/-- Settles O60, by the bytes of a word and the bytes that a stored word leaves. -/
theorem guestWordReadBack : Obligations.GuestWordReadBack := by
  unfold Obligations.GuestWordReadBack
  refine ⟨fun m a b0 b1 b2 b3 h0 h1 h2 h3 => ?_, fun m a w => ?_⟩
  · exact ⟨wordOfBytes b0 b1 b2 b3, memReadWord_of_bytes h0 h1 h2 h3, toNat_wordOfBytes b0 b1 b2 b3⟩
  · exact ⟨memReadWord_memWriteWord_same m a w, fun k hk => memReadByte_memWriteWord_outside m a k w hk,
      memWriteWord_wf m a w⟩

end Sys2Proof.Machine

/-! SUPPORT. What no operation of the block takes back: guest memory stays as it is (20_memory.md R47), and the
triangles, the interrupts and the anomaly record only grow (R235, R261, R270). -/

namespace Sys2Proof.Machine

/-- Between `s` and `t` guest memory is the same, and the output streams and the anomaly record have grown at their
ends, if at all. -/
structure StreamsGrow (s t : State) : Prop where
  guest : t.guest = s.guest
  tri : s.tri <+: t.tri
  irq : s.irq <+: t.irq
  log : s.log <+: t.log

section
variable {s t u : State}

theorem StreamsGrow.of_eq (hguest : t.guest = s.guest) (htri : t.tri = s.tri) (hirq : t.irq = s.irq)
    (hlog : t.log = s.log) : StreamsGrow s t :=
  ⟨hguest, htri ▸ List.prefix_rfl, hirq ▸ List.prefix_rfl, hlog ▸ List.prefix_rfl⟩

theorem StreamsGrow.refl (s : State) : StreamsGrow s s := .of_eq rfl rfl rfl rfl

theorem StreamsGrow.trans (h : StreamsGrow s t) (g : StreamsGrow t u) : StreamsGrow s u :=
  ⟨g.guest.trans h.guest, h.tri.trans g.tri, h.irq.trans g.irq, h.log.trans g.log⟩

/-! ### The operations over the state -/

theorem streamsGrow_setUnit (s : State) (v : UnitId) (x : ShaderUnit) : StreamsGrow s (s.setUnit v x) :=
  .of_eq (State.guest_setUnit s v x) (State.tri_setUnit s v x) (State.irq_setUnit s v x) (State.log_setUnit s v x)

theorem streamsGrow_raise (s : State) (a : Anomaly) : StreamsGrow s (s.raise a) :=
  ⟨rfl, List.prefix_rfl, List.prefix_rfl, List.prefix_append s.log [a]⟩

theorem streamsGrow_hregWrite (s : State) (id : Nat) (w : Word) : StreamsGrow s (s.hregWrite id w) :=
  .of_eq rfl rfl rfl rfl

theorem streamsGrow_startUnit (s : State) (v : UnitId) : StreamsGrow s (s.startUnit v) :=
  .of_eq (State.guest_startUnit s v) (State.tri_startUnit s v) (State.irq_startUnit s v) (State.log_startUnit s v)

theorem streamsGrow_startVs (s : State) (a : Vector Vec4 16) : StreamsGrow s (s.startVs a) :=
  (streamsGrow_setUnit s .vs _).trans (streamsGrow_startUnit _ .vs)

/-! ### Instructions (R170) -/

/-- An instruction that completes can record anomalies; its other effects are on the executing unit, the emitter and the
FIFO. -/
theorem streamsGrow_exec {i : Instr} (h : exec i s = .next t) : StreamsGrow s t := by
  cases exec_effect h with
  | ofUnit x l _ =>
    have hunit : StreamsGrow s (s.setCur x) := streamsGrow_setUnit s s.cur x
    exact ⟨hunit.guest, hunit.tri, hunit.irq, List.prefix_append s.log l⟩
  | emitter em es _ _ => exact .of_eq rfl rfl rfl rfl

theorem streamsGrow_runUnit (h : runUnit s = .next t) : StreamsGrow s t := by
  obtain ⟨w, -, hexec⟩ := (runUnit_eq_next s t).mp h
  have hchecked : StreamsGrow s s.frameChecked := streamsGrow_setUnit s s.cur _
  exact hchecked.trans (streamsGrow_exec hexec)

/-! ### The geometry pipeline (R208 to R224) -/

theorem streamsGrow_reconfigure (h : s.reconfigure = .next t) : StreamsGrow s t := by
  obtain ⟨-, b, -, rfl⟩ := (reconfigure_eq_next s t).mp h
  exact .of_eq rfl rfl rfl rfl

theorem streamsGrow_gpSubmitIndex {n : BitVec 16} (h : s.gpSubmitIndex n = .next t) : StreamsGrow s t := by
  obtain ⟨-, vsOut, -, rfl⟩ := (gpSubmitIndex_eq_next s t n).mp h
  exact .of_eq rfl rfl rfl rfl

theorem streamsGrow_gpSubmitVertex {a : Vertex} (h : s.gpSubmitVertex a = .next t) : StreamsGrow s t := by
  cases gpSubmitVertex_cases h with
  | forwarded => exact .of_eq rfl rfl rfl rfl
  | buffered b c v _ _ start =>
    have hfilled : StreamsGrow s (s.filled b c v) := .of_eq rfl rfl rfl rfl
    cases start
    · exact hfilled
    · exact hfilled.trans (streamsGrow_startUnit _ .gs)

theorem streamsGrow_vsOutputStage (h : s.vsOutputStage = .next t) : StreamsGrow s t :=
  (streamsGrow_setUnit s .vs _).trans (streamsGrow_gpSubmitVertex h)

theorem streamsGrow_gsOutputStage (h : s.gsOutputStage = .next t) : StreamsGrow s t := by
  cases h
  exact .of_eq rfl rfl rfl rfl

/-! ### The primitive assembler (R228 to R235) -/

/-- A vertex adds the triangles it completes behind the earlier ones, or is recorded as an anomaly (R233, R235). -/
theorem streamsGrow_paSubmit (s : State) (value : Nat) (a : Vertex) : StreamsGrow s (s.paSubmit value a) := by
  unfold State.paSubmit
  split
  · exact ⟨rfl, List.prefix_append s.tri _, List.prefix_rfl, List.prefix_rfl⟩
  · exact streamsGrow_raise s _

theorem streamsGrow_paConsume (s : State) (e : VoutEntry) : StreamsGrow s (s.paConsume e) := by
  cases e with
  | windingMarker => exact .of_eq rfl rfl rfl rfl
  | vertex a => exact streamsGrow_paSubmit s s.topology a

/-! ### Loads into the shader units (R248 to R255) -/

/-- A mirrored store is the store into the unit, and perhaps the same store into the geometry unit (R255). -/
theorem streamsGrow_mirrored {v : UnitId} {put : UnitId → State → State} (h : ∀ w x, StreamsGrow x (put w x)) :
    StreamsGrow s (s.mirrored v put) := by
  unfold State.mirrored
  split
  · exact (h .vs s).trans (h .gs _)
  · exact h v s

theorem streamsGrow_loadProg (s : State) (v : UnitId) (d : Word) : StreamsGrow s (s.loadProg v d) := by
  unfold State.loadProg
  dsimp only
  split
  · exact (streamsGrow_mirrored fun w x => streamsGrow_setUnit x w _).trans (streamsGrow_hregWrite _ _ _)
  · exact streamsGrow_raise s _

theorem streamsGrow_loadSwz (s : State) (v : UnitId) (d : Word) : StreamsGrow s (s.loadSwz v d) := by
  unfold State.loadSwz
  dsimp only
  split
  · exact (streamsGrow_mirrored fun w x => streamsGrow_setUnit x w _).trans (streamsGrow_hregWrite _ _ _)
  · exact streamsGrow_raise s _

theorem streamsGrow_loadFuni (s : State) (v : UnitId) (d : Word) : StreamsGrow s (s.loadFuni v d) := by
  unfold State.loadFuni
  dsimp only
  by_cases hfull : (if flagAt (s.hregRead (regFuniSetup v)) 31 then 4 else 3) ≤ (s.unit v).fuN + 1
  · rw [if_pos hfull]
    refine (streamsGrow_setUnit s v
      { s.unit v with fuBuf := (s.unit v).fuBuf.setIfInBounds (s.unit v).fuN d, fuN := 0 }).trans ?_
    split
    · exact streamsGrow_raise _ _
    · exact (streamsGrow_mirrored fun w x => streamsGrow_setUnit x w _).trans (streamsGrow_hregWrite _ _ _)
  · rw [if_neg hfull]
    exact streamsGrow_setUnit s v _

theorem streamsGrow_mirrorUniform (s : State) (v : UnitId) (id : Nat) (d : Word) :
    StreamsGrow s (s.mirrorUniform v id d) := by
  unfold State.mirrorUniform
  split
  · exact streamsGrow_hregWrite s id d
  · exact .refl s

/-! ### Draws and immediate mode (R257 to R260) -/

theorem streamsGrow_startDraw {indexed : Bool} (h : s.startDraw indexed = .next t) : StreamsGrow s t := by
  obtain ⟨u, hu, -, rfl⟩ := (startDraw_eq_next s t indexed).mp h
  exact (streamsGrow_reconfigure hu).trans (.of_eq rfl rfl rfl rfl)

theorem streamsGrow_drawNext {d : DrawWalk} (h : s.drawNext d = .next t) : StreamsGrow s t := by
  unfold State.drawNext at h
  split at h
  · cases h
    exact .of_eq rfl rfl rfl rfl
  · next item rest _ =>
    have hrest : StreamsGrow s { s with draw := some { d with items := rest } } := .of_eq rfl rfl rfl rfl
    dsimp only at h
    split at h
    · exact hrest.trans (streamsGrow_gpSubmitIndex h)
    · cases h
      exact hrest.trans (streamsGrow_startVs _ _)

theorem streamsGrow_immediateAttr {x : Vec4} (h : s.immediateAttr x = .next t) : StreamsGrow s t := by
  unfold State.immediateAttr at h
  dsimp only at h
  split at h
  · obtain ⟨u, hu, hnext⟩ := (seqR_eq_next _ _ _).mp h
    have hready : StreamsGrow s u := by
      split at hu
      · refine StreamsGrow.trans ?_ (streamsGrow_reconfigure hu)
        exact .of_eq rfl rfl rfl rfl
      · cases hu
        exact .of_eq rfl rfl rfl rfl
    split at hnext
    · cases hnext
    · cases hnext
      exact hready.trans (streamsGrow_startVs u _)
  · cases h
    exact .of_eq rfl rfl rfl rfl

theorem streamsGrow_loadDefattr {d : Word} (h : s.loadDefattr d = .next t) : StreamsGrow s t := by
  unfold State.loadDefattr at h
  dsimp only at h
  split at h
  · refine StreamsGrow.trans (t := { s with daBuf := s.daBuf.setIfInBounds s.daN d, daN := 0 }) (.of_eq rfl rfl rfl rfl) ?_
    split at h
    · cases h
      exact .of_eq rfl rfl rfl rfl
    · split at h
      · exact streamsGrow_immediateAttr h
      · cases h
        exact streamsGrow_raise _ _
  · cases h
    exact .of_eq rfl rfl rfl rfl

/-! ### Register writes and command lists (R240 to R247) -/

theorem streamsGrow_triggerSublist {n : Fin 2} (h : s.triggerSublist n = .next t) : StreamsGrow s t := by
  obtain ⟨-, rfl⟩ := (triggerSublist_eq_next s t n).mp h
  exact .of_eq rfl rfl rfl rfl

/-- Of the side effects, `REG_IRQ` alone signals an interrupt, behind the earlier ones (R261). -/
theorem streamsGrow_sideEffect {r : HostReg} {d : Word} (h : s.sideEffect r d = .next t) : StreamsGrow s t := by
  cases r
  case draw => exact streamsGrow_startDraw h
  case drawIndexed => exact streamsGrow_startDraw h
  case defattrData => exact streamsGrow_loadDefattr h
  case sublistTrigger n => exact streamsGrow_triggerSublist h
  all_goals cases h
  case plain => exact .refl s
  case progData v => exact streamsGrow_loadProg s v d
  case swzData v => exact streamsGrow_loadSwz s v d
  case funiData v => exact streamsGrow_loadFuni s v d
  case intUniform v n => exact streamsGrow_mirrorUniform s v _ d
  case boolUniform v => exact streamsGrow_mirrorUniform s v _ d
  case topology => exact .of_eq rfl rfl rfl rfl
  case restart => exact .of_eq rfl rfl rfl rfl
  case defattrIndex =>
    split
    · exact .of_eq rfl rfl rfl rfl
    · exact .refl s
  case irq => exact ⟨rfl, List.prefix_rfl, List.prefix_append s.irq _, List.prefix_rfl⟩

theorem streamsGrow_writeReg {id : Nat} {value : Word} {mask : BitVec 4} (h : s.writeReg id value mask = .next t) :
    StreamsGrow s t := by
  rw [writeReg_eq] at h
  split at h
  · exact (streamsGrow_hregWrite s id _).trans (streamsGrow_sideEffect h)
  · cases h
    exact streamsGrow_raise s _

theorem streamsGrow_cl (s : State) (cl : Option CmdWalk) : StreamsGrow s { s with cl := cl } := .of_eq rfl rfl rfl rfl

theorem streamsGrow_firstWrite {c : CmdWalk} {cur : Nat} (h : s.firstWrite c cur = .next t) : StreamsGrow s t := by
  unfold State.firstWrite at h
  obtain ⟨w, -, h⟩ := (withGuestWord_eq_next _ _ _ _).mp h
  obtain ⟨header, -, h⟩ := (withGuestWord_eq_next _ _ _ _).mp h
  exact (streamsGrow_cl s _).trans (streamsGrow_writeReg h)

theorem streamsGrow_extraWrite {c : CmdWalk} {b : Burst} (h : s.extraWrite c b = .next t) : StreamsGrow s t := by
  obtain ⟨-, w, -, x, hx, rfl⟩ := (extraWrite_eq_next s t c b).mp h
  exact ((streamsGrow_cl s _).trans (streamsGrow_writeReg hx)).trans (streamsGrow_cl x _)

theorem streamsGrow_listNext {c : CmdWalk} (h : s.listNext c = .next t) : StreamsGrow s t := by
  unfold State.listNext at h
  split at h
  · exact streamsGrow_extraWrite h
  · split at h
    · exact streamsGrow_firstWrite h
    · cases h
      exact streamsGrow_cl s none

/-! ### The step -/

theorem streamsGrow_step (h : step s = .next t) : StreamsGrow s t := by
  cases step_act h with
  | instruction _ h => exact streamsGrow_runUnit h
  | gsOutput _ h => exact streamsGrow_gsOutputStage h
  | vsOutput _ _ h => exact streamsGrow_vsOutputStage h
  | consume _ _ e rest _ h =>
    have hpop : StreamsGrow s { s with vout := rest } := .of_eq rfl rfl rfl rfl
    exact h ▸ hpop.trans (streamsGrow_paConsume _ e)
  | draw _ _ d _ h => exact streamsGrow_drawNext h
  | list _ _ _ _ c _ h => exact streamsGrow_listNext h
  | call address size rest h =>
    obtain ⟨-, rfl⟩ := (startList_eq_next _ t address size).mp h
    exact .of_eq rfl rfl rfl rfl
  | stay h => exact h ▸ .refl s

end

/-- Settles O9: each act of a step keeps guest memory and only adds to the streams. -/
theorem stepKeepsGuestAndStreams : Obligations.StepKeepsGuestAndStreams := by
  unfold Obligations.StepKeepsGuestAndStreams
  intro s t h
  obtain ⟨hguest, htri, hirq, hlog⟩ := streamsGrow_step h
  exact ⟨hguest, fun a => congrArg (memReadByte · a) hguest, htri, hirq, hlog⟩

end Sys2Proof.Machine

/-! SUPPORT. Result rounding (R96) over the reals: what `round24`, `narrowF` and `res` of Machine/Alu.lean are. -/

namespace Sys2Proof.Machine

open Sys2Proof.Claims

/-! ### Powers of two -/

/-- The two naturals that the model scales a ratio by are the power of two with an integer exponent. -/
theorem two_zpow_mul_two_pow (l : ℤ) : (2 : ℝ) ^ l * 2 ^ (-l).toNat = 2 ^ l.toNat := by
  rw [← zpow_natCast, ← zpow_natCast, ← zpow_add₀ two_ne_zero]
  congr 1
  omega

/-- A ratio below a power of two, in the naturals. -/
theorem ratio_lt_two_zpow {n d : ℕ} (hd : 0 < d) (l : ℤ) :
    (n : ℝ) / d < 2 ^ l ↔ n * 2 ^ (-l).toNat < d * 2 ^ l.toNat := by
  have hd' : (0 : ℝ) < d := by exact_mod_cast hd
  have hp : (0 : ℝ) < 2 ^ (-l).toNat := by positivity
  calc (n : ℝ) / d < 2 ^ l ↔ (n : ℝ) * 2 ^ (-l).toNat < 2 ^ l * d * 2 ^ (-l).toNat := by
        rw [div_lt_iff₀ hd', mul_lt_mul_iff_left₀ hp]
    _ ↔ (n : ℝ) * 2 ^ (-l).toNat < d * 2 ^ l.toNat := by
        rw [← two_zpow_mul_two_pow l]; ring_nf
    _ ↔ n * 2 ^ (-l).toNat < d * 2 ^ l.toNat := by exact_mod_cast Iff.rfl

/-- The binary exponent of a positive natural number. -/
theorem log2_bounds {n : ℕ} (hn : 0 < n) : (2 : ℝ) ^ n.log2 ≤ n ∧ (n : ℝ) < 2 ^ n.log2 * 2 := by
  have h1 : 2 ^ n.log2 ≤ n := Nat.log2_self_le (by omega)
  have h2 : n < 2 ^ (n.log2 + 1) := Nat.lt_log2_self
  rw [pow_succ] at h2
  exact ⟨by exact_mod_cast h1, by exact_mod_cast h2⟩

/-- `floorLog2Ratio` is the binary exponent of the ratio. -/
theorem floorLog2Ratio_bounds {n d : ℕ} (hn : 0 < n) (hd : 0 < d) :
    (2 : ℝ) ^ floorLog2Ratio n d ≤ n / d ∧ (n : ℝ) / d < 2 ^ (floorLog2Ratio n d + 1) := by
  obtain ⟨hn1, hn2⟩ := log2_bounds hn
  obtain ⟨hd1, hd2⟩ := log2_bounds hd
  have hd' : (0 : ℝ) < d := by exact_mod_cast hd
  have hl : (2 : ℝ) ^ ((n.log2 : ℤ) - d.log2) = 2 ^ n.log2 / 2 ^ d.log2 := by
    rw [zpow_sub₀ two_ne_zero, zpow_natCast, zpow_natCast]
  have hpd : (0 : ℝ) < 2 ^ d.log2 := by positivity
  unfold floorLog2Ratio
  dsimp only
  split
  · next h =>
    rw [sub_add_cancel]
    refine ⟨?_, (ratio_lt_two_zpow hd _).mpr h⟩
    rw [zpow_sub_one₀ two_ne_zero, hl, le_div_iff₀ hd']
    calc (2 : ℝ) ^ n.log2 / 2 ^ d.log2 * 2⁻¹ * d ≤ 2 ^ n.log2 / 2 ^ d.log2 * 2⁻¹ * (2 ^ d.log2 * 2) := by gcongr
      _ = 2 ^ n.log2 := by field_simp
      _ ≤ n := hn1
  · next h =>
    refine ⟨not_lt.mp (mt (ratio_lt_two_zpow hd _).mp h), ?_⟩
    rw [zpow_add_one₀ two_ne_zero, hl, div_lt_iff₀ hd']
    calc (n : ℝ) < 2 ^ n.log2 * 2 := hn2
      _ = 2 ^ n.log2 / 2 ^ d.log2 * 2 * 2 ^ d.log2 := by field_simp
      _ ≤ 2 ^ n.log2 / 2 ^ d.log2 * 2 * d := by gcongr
________
*WHAT YOU ARE ASKED TO DO:*
Go through the material above and output exactly the lines from the one containing "theorem streamsGrow_setUnit (s" through the one containing "theorem streamsGrow_startVs (s".

*EXERCISE OUTPUT:*
theorem streamsGrow_setUnit (s : State) (v : UnitId) (x : ShaderUnit) : StreamsGrow s (s.setUnit v x) :=
  .of_eq (State.guest_setUnit s v x) (State.tri_setUnit s v x) (State.irq_setUnit s v x) (State.log_setUnit s v x)

theorem streamsGrow_raise (s : State) (a : Anomaly) : StreamsGrow s (s.raise a) :=
  ⟨rfl, List.prefix_rfl, List.prefix_rfl, List.prefix_append s.log [a]⟩

theorem streamsGrow_hregWrite (s : State) (id : Nat) (w : Word) : StreamsGrow s (s.hregWrite id w) :=
  .of_eq rfl rfl rfl rfl

theorem streamsGrow_startUnit (s : State) (v : UnitId) : StreamsGrow s (s.startUnit v) :=
  .of_eq (State.guest_startUnit s v) (State.tri_startUnit s v) (State.irq_startUnit s v) (State.log_startUnit s v)

theorem streamsGrow_startVs (s : State) (a : Vector Vec4 16) : StreamsGrow s (s.startVs a) :=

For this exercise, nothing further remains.